LOS ANGELES, CA - December 13, 2022: City Councilmember Bob Blumenfield right, talks with staff during LA City Council meeting on Tuesday, Dec. 13, 2022 in Los Angeles, CA. (Brian van der Brug / Los Angeles Times)
Los Angeles City Councilmember Bob Blumenfield, right, said the council approved a "bare-bones" budget on Thursday. (Brian van der Brug / Los Angeles Times)

The Los Angeles City Council signed off on Mayor Karen Bass' $12.8-billion budget on Thursday, cutting 1,700 vacant positions and engaging in a back-and-forth over police spending.

On a 12-3 vote, the council approved a spending plan that eliminates the positions at agencies responsible for animal shelters, public works, transportation programs, cultural activities, maintenance of city buildings and many other services.
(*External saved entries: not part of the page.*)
/-! The block functions as runs of rounds: 43 R211 and R212. -/

/-- Round key r as the words `4*r` to `4*r+3` of the schedule's list, 0 above its end. -/
def scheduleKey {n : Nat} (k : Vector Word (4 * (n + 1))) (r : Nat) : Block where
  w0 := k.toList.getD (4 * r) 0
  w1 := k.toList.getD (4 * r + 1) 0
  w2 := k.toList.getD (4 * r + 2) 0
  w3 := k.toList.getD (4 * r + 3) 0

theorem roundKey_eq_scheduleKey {n : Nat} (k : Vector Word (4 * (n + 1))) {r : Nat} (hr : r ≤ n) :
    roundKey k r hr = scheduleKey k r := by
  have hword : ∀ i (hi : i < 4 * (n + 1)), k[i] = k.toList.getD i 0 := fun i hi => by
    rw [List.getD_eq_getElem _ _ (by simpa using hi), Vector.getElem_toList]
  simp only [roundKey, scheduleKey, hword]

/-- The state after round key 0 and r full rounds. -/
def roundsRun (round : Block → Block → Block) (key : Nat → Block) (x : Block) : Nat → Block
  | 0 => x.xor (key 0)
  | r + 1 => round (roundsRun round key x r) (key (r + 1))

theorem fold_roundKey_eq_roundsRun (round : Block → Block → Block) {n : Nat} (k : Vector Word (4 * (n + 1))) (x : Block)
    (m : Nat) (hm : m ≤ n - 1) :
    Nat.fold m (fun r hr s => round s (roundKey k (r + 1) (by omega))) (x.xor (roundKey k 0 (Nat.zero_le n))) =
      roundsRun round (scheduleKey k) x m := by
  induction m with
  | zero => rw [Nat.fold_zero, roundKey_eq_scheduleKey, roundsRun]
  | succ m ih => rw [Nat.fold_succ, ih (by omega), roundKey_eq_scheduleKey, roundsRun]

theorem encryptBlock_eq_roundsRun {n : Nat} (k : Vector Word (4 * (n + 1))) (x : Block) :
    encryptBlock k x = encFinalRound (roundsRun encRound (scheduleKey k) x (n - 1)) (scheduleKey k n) := by
  rw [encryptBlock, fold_roundKey_eq_roundsRun encRound k x (n - 1) le_rfl, roundKey_eq_scheduleKey]

theorem decryptBlock_eq_roundsRun {n : Nat} (k : Vector Word (4 * (n + 1))) (x : Block) :
    decryptBlock k x = decFinalRound (roundsRun decRound (scheduleKey k) x (n - 1)) (scheduleKey k n) := by
  rw [decryptBlock, fold_roundKey_eq_roundsRun decRound k x (n - 1) le_rfl, roundKey_eq_scheduleKey]

/-! The table rounds in the form of FIPS-197: 43 R213. -/

theorem te1_eq (x : Byte) : te1 x = be32 (gmul (entry sbox x) 3) (gmul (entry sbox x) 2) (entry sbox x) (entry sbox x) := by
  rw [te1, te0_eq, te0Column, rotr32_8_be32]

theorem te2_eq (x : Byte) : te2 x = be32 (entry sbox x) (gmul (entry sbox x) 3) (gmul (entry sbox x) 2) (entry sbox x) := by
  rw [te2, te0_eq, te0Column, rotr32_16_be32]

theorem te3_eq (x : Byte) : te3 x = be32 (entry sbox x) (entry sbox x) (gmul (entry sbox x) 3) (gmul (entry sbox x) 2) := by
  rw [te3, te0_eq, te0Column, rotr32_24_be32]

theorem encColumn_eq_mixColumn (a b c d : Word) :
    encColumn a b c d = mixColumn 2 3 1 1
      (be32 (entry sbox (byte0 a)) (entry sbox (byte1 b)) (entry sbox (byte2 c)) (entry sbox (byte3 d))) := by
  simp only [encColumn, te0_eq, te0Column, te1_eq, te2_eq, te3_eq, mixColumn_be32, be32_xor, gmul_one_right]

theorem decColumn_eq_mixColumn (a b c d : Word) :
    decColumn a b c d = mixColumn 14 11 13 9
      (be32 (entry isbox (byte0 a)) (entry isbox (byte1 b)) (entry isbox (byte2 c)) (entry isbox (byte3 d))) := by
  simp only [decColumn, td0_eq, td0Column, td1_eq, td2_eq, td3_eq, mixColumn_be32, be32_xor]

theorem encFinalColumn_eq_be32 (a b c d : Word) :
    encFinalColumn a b c d =
      be32 (entry sbox (byte0 a)) (entry sbox (byte1 b)) (entry sbox (byte2 c)) (entry sbox (byte3 d)) :=
  xor_masked_be32 _ _ _ _

theorem decFinalColumn_eq_be32 (a b c d : Word) :
    decFinalColumn a b c d =
      be32 (entry isbox (byte0 a)) (entry isbox (byte1 b)) (entry isbox (byte2 c)) (entry isbox (byte3 d)) :=
  xor_masked_be32 _ _ _ _

/-- The forward substitution and row shift, common to the full and the final round. -/
def subShift (s : Block) : Block := shiftRows (substBytes sbox s)

/-- The inverse substitution and row shift. -/
def invSubShift (s : Block) : Block := invShiftRows (substBytes isbox s)

theorem encRound_eq (s k : Block) : encRound s k = (mixColumns (subShift s)).xor k := by
  simp only [encRound, encColumn_eq_mixColumn, mixColumns, subShift, shiftRows, substBytes, byte0_be32, byte1_be32,
    byte2_be32, byte3_be32]

theorem encFinalRound_eq (s k : Block) : encFinalRound s k = (subShift s).xor k := by
  simp only [encFinalRound, encFinalColumn_eq_be32, subShift, shiftRows, substBytes, byte0_be32, byte1_be32, byte2_be32,
    byte3_be32]

theorem decRound_eq (s k : Block) : decRound s k = (invMixColumns (invSubShift s)).xor k := by
  simp only [decRound, decColumn_eq_mixColumn, invMixColumns, invSubShift, invShiftRows, substBytes, byte0_be32, byte1_be32,
    byte2_be32, byte3_be32]

theorem decFinalRound_eq (s k : Block) : decFinalRound s k = (invSubShift s).xor k := by
  simp only [decFinalRound, decFinalColumn_eq_be32, invSubShift, invShiftRows, substBytes, byte0_be32, byte1_be32, byte2_be32,
    byte3_be32]

/-! Each part of a round is undone: 43 R212. -/

theorem Block.xor_xor_cancel (x k : Block) : (x.xor k).xor k = x := by
  simp only [Block.xor, BitVec.xor_assoc, BitVec.xor_self, BitVec.xor_zero]

theorem invSubShift_subShift (s : Block) : invSubShift (subShift s) = s := by
  simp only [invSubShift, subShift, invShiftRows, shiftRows, substBytes, byte0_be32, byte1_be32, byte2_be32, byte3_be32,
    isbox_sbox, be32_bytes]

/-- Circulant matrices multiply as polynomials modulo `x^4 + 1`. -/
theorem mixColumn_mixColumn (k0 k1 k2 k3 p0 p1 p2 p3 : Byte) (w : Word) :
    mixColumn k0 k1 k2 k3 (mixColumn p0 p1 p2 p3 w) =
      mixColumn (gmul p0 k0 ^^^ gmul p3 k1 ^^^ gmul p2 k2 ^^^ gmul p1 k3)
        (gmul p1 k0 ^^^ gmul p0 k1 ^^^ gmul p3 k2 ^^^ gmul p2 k3)
        (gmul p2 k0 ^^^ gmul p1 k1 ^^^ gmul p0 k2 ^^^ gmul p3 k3)
        (gmul p3 k0 ^^^ gmul p2 k1 ^^^ gmul p1 k2 ^^^ gmul p0 k3) w := by
  simp only [mixColumn, byte0_be32, byte1_be32, byte2_be32, byte3_be32, gmul_xor_left, gmul_xor_right, gmul_assoc]
  congr 1
  all_goals ac_rfl

theorem mixColumn_one (w : Word) : mixColumn 1 0 0 0 w = w := by
  simp only [mixColumn, gmul_one_right, gmul_zero_right]
  simp [be32_bytes]

/-- The two mix matrices are inverse (42 R195). -/
theorem invMixColumn_mixColumn (w : Word) : mixColumn 14 11 13 9 (mixColumn 2 3 1 1 w) = w :=
  (mixColumn_mixColumn 14 11 13 9 2 3 1 1 w).trans (mixColumn_one w)

theorem invMixColumns_mixColumns (s : Block) : invMixColumns (mixColumns s) = s := by
  simp only [invMixColumns, mixColumns, invMixColumn_mixColumn]

theorem mixColumn_xor (k0 k1 k2 k3 : Byte) (v w : Word) :
    mixColumn k0 k1 k2 k3 (v ^^^ w) = mixColumn k0 k1 k2 k3 v ^^^ mixColumn k0 k1 k2 k3 w := by
  simp only [mixColumn, byte0, byte1, byte2, byte3, BitVec.extractLsb'_xor, gmul_xor_left, be32_xor]
  congr 1
  all_goals ac_rfl

theorem invMixColumns_xor (s k : Block) : invMixColumns (s.xor k) = (invMixColumns s).xor (invMixColumns k) := by
  simp only [invMixColumns, Block.xor, mixColumn_xor]

/-- An inverse round under the mixed round key undoes a forward round that stands between two substitutions. -/
theorem decRound_subShift_encRound (s k : Block) : decRound (subShift (encRound s k)) (invMixColumns k) = subShift s := by
  rw [decRound_eq, invSubShift_subShift, encRound_eq, invMixColumns_xor, invMixColumns_mixColumns, Block.xor_xor_cancel]

/-- The round keys of the inverse schedule: the forward ones in reverse, mixed between the first and the last (42 R194). -/
theorem scheduleKey_invKeySchedule {n : Nat} (ek : Vector Word (4 * (n + 1))) {r : Nat} (hr : r ≤ n) :
    scheduleKey (invKeySchedule ek) r =
      if 0 < r ∧ r < n then invMixColumns (scheduleKey ek (n - r)) else scheduleKey ek (n - r) := by
  have hword := fun c => getElem_invKeySchedule ek (c := c) hr
  rw [← roundKey_eq_scheduleKey _ hr, ← roundKey_eq_scheduleKey _ (Nat.sub_le n r)]
  simp only [roundKey, invMixColumns, ← invMixWord_eq_mixColumn]
  have h0 := hword 0 (by decide)
  simp only [Nat.add_zero] at h0
  rw [h0, hword 1 (by decide), hword 2 (by decide), hword 3 (by decide)]
  split
  · rfl
  · rfl

section

variable {n : Nat} (ek : Vector Word (4 * (n + 1))) (x : Block)

/-- The inverse run goes back through the states of the forward run: after r rounds it stands at the substituted and shifted
form of the state r rounds before the last. -/
theorem roundsRun_decRound_encryptBlock {r : Nat} (hr : r + 1 ≤ n) :
    roundsRun decRound (scheduleKey (invKeySchedule ek)) (encryptBlock ek x) r =
      subShift (roundsRun encRound (scheduleKey ek) x (n - 1 - r)) := by
  induction r with
  | zero =>
    rw [roundsRun, scheduleKey_invKeySchedule ek (Nat.zero_le n), if_neg (by omega), encryptBlock_eq_roundsRun,
      encFinalRound_eq, Nat.sub_zero, Nat.sub_zero, Block.xor_xor_cancel]
  | succ r ih =>
    have hkey : n - (r + 1) = n - 1 - (r + 1) + 1 := by omega
    have hstate : n - 1 - r = n - 1 - (r + 1) + 1 := by omega
    rw [roundsRun, ih (by omega), scheduleKey_invKeySchedule ek (by omega), if_pos (by omega), hkey, hstate, roundsRun,
      decRound_subShift_encRound]

theorem decryptBlock_encryptBlock (hn : 1 ≤ n) : decryptBlock (invKeySchedule ek) (encryptBlock ek x) = x := by
  rw [decryptBlock_eq_roundsRun, roundsRun_decRound_encryptBlock ek x (by omega), scheduleKey_invKeySchedule ek le_rfl,
    if_neg (by omega), decFinalRound_eq, invSubShift_subShift, Nat.sub_self, Nat.sub_self, roundsRun, Block.xor_xor_cancel]

end

theorem AesRounds.one_le_val (nr : AesRounds) : 1 ≤ nr.val := by cases nr <;> decide

/-! Blocks in memory: 43 R214 and R215, 44 R249 and R250. -/

/-- A byte of memory is a byte of the word it stands in, first byte most significant. -/
theorem Memory.read_eq_extractLsb'_readWord (m : Memory) (a : Nat) {k : Nat} (hk : k < 4) :
    m.read (a + k) = (m.readWord a).extractLsb' (24 - 8 * k) 8 :=
  match k, hk with
  | 0, _ => (byte0_be32 _ _ _ _).symm
  | 1, _ => (byte1_be32 _ _ _ _).symm
  | 2, _ => (byte2_be32 _ _ _ _).symm
  | 3, _ => (byte3_be32 _ _ _ _).symm

theorem Memory.readWord_writeBlock (m : Memory) (d n : Nat) (y : Block) {c : Nat} {w : Word}
    (h : [y.w0, y.w1, y.w2, y.w3][c]? = some w) : (m.writeBlock d n y).readWord (d + 16 * n + 4 * c) = w := by
  have hy := m.readBlock_writeBlock_self d n y
  match c, h with
  | 0, rfl => exact congrArg Block.w0 hy
  | 1, rfl => exact congrArg Block.w1 hy
  | 2, rfl => exact congrArg Block.w2 hy
  | 3, rfl => exact congrArg Block.w3 hy

theorem Memory.readWord_writeHalves (m : Memory) (d n : Nat) (y : Word × Word) {c : Nat} {w : Word}
    (h : [y.1, y.2][c]? = some w) : (m.writeHalves d n y).readWord (d + 8 * n + 4 * c) = w := by
  have hy := m.readHalves_writeHalves_self d n y
  match c, h with
  | 0, rfl => exact congrArg Prod.fst hy
  | 1, rfl => exact congrArg Prod.snd hy

/-! The block commands check by check: 43 R216 and R217, 44 R251. -/

/-- A command that raises what `blockFault` reports has the first four faults of a block command. -/
theorem blockOperandFaults_of_raise {i : Instr} {opc : Byte} {n : Nat} {s : State}
    (h : ∀ code, s.blockFault n = some code → exec i s = raise code opc s) : BlockOperandFaults i opc n s :=
  ⟨fun h0 => h _ (State.blockFault_null h0), fun h0 h1 hl => h _ (State.blockFault_length h0 h1 hl),
    fun h0 h1 h2 hm hb => h _ (State.blockFault_bounds h0 h1 h2 hm hb),
    fun h0 h1 h2 hm hd ha hne hlt hgt => h _ (State.blockFault_overlap h0 h1 h2 hm hd ha hne hlt hgt)⟩

section

variable {opc : Byte} {blocks : AesContext → Option Block → Memory → Nat → Nat → Nat → Memory} {s : State} {c : AesContext}

theorem aesCommand_uninit (h : s.aes = none) : aesCommand opc blocks s = raise .uninit opc s := by
  rw [aesCommand, h]

theorem aesCommand_blockFault (hc : s.aes = some c) {code : FaultCode} (h : s.blockFault 16 = some code) :
    aesCommand opc blocks s = raise code opc s := by
  rw [aesCommand, hc]
  simp only [h]

theorem aesCommand_noIv (hc : s.aes = some c) (hg : BlockOperandsGood 16 s) (h : c.startChain = none) :
    aesCommand opc blocks s = raise .noIv opc s := by
  rw [aesCommand, hc]
  simp only [(s.blockFault_eq_none 16).2 hg, h]

theorem aesCommand_done (hc : s.aes = some c) (hg : BlockOperandsGood 16 s) {chain : Option Block}
    (h : c.startChain = some chain) :
    aesCommand opc blocks s =
      .next ((s.setMem (blocks c chain s.mem s.a0.toNat s.a1.toNat (s.a2.toNat / 16))).setRes s.a2) := by
  rw [aesCommand, hc]
  simp only [(s.blockFault_eq_none 16).2 hg, h, done]

/-- Good operands as numbers: whole blocks, in place or disjoint (20 R97). -/
theorem BlockOperandsGood.wholeBlocks_place {n : Nat} (hg : BlockOperandsGood n s) :
    n * (s.a2.toNat / n) = s.a2.toNat ∧ (s.a0.toNat = s.a1.toNat ∨ s.a0.toNat + n * (s.a2.toNat / n) ≤ s.a1.toNat ∨
      s.a1.toNat + n * (s.a2.toNat / n) ≤ s.a0.toNat) := by
  obtain ⟨-, -, -, hmod, -, -, hplace⟩ := hg
  have hlen := Nat.mul_div_cancel' (Nat.dvd_of_mod_eq_zero hmod)
  rw [hlen]
  exact ⟨rfl, hplace.imp_left (congrArg BitVec.toNat)⟩

/-- AES.ENC from a chaining value, absent in ECB (43 R216). -/
theorem exec_aesEnc_done (hc : s.aes = some c) (hg : BlockOperandsGood 16 s) {chain : Option Block}
    (h : c.startChain = some chain) :
    ∃ m, exec .aesEnc s = .next { s with mem := m, res := s.a2 } ∧
      (∀ n, n < s.a2.toNat / 16 → m.readBlock s.a0.toNat n = encryptBlock c.ek
        (chainXor (s.mem.readBlock s.a1.toNat n)
          (chain.map fun iv => if n = 0 then iv else m.readBlock s.a0.toNat (n - 1)))) ∧
      SameOutside s.mem m s.a0.toNat s.a2.toNat := by
  obtain ⟨hlen, hplace⟩ := hg.wholeBlocks_place
  exact ⟨_, aesCommand_done hc hg h, fun n hn => aesEncMem_block c chain s.mem _ _ hn hplace,
    fun x hx => aesEncMem_read_outside c chain s.mem _ _ _ (by rwa [hlen])⟩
The cuts are not expected to result in layoffs.

The reductions were needed, in large part, to cover a series of pay increases for much of the city workforce — both police officers and civilian employees, including gardeners, clerks, mechanics, custodians, librarians and many others, according to the city's budget analysts. Those raises were negotiated by Bass and the council over the past year with the unions that represent those employees.

"There's no sugarcoating the reality that we face next year," said Councilmember Bob Blumenfield, who heads the council's five-member budget committee. "Services will remain stagnant at best, because we will be operating under a bare-bones budget."

Councilmembers Nithya Raman, Hugo Soto-Martínez and Eunisses Hernandez — who occupy the leftmost end of the council — all voted no, voicing dismay over the spending reductions.

Hernandez, who represents part of the Eastside, expressed frustration that about one-fourth of the budget is going toward the Los Angeles Police Department, even as other city agencies are being asked to make do with less. She blamed the new round of cost-cutting on the council's approval of a four-year package of raises and bonuses for LAPD officers, which is expected to consume an additional $1 billion by 2027.

"I cannot vote for a budget that adds funding to an already overfunded department, while at the same time cutting $2.5 million from after-school programming," said Hernandez, an advocate for shifting money out of law enforcement and into community services.

Council members did put a stop to some of the reductions proposed by Bass. They preserved about 400 positions that had been targeted for elimination, more than half of them at two agencies: the Department of Recreation and Parks and the Bureau of Street Services, which is responsible for the upkeep of city streets, alleys and sidewalks.

During a flurry of votes on proposed amendments to Bass' budget, the council also restored some funding for senior meals and took a step toward saving four vacant positions in the fire department.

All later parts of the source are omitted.